Problem description: Take the material below and output exactly the run of lines from the one containing "(R100, R107) -/" down to the one containing "last (R100). -/", with both included.

Listed entries:

-- ==== Sys2Proof/Machine/Gangs.lean ====
section
/-! DEFINITION. Chorus gangs (R99 .. R101, R107): their positions and partner rows, how one dissolves, and what one does in which every
position has joined. -/

namespace Sys2Proof.Machine

/-! ## Gangs -/

/-- The partner row's core. -/
def partnerOf (h : Nat) : Nat := h / 65536 * 65536 + handleOf (hx h) (hy h ^^^ 1)
/-- The position of a core in its chorus (R3). -/
def posOf (h : Nat) : Nat := hx h % 32

/-- `finfo` of GANG (R101). -/
def gangInfo (mask : BitVec 32) (pos : Nat) (local_ self maskDiff op : Bool) : Word :=
  BitVec.ofNat 64 (mask.toNat * 2 ^ 32 + pos * 256 + (if local_ then 8 else 0) + (if self then 4 else 0)
    + (if maskDiff then 2 else 0) + (if op then 1 else 0))

/-- Every position of the mask has joined. -/
def Gang.full (g : Gang) : Bool :=
  (List.range 32).all (fun p => !g.mask.getLsbD p || g.members.any (fun m => posOf m.h == p))

/-- GANG on every member of a gang, which dissolves: `pos` none means each member's own position (R100, R101). -/
def State.dissolve (s : State) (g : Gang) (pos : Option Nat) (local_ maskDiff op : Bool) : State :=
  let s1 : State := { s with gangs := s.gangs.filter (fun x => x.id != g.id) }
  g.members.foldl (fun t m =>
    let pc := (t.ctx m.h m.k).pc
    t.raiseAt m.h m.k m.id Cause.gang.code pc pc 0 (gangInfo g.mask (pos.getD (posOf m.h)) local_ false maskDiff op)) s1

/-- A core is in a forming gang. -/
def State.forming (s : State) (h : Nat) : Bool := s.gangs.any (fun g => g.turn.isNone && g.members.any (fun m => m.h == h))

/-! ## Completion (R100, R107) -/

/-- A member passes its local check: the bank's kind, and the accumulator mode of an accumulating `mma`. -/
def State.localOk (s : State) (g : Gang) (m : GMember) : Bool :=
  let c := s.core m.h
  let kind := pairKind g.pair
  (if kind = 3 then c.bank0.kind == 3 && c.bank1.kind == 3 else (c.bankOf m.b).kind == kind) && (!g.acc || c.accMode == g.red)

/-- The lowest position whose local check fails. -/
def State.badPos (s : State) (g : Gang) : Option Nat :=
  (List.range 32).find? (fun p => g.members.any (fun m => posOf m.h == p && !s.localOk g m))

/-- When every position of a gang had joined: the number of the join that came last (R100). -/
def Gang.joinedAt (g : Gang) : Nat := (g.members.getLast?.map GMember.id).getD 0

/-- A gang that was complete at join `n`: every member's `mma` becomes outstanding, its context goes on, and the gang waits for the row
bus. -/
def State.release (s : State) (g : Gang) (n : Nat) : State :=
  let s1 : State := { s with gangs := s.gangs.map (fun x => if x.id = g.id then { x with turn := some n } else x) }
  g.members.foldl (fun t m => t.modCtx m.h m.k (fun c =>
    { (c.push ⟨m.id, c.pc, m.l.toNat, m.uses, [], .planes⟩).advance m.len with state := .ready })) s1

/-- The partner row is a chorus of the gang's launch. -/
def State.hasPartner (s : State) (g : Gang) : Bool :=
  match g.members with
  | m :: _ => s.liveFor (s.core m.h) (partnerOf m.h)
  | [] => false

/-- A forming gang by its number. -/
def State.formingGang (s : State) (id : Nat) : Option Gang := s.gangs.find? (fun g => g.id == id && g.turn.isNone)

/-- The launch of a gang's cores. -/
def State.gangLaunch (s : State) (g : Gang) : Option Nat := g.members.head?.bind (fun m => (s.core m.h).launch)

/-- The partner gang of a gang of which one is redundant: the same mask in the partner row of the launch, complete (R107). -/
def State.partnerGang (s : State) (g : Gang) : Option Gang :=
  s.gangs.find? (fun p => p.chorus == g.chorus ^^^ 1 && p.turn.isNone && (p.red || g.red) && p.mask == g.mask && p.full
    && s.gangLaunch p == s.gangLaunch g)

/-- The lowest position of a gang's mask. -/
def Gang.lowest (g : Gang) : Option Nat := (List.range 32).find? (fun p => g.mask.getLsbD p)

/-- What a gang in which every position has joined does: nothing while it waits for its partner row. -/
def State.gangStep (s : State) (g : Gang) : Option State :=
  if !g.full then none
  else if g.red && !s.hasPartner g then some (s.dissolve g g.lowest true false false)
  else match s.badPos g with
    | some p => some (s.dissolve g (some p) true false false)
    | none =>
      match s.partnerGang g with
      | none => if g.red then none else some (s.release g g.joinedAt)
      | some p =>
        if p.pair ≠ g.pair ∨ p.acc ≠ g.acc ∨ p.red ≠ g.red then some ((s.dissolve g none false false true).dissolve p none false false true)
        else match s.badPos p with
          | some _ => none
          | none =>
            let n := max g.joinedAt p.joinedAt
            some ((s.release g n).release p n)

/-- When a gang was complete: of a redundant pair, when its later gang was (R100, R107); none for one that is not. -/
def State.completeAt (s : State) (g : Gang) : Option Nat :=
  match g.turn with
  | some n => some n
  | none =>
    if !g.full then none
    else match s.partnerGang g with
      | some p => some (max g.joinedAt p.joinedAt)
      | none => if g.red then none else some g.joinedAt

end Sys2Proof.Machine
end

Exercise solution:
/-! ## Completion (R100, R107) -/

/-- A member passes its local check: the bank's kind, and the accumulator mode of an accumulating `mma`. -/
def State.localOk (s : State) (g : Gang) (m : GMember) : Bool :=
  let c := s.core m.h
  let kind := pairKind g.pair
  (if kind = 3 then c.bank0.kind == 3 && c.bank1.kind == 3 else (c.bankOf m.b).kind == kind) && (!g.acc || c.accMode == g.red)

/-- The lowest position whose local check fails. -/
def State.badPos (s : State) (g : Gang) : Option Nat :=
  (List.range 32).find? (fun p => g.members.any (fun m => posOf m.h == p && !s.localOk g m))

/-- When every position of a gang had joined: the number of the join that came last (R100). -/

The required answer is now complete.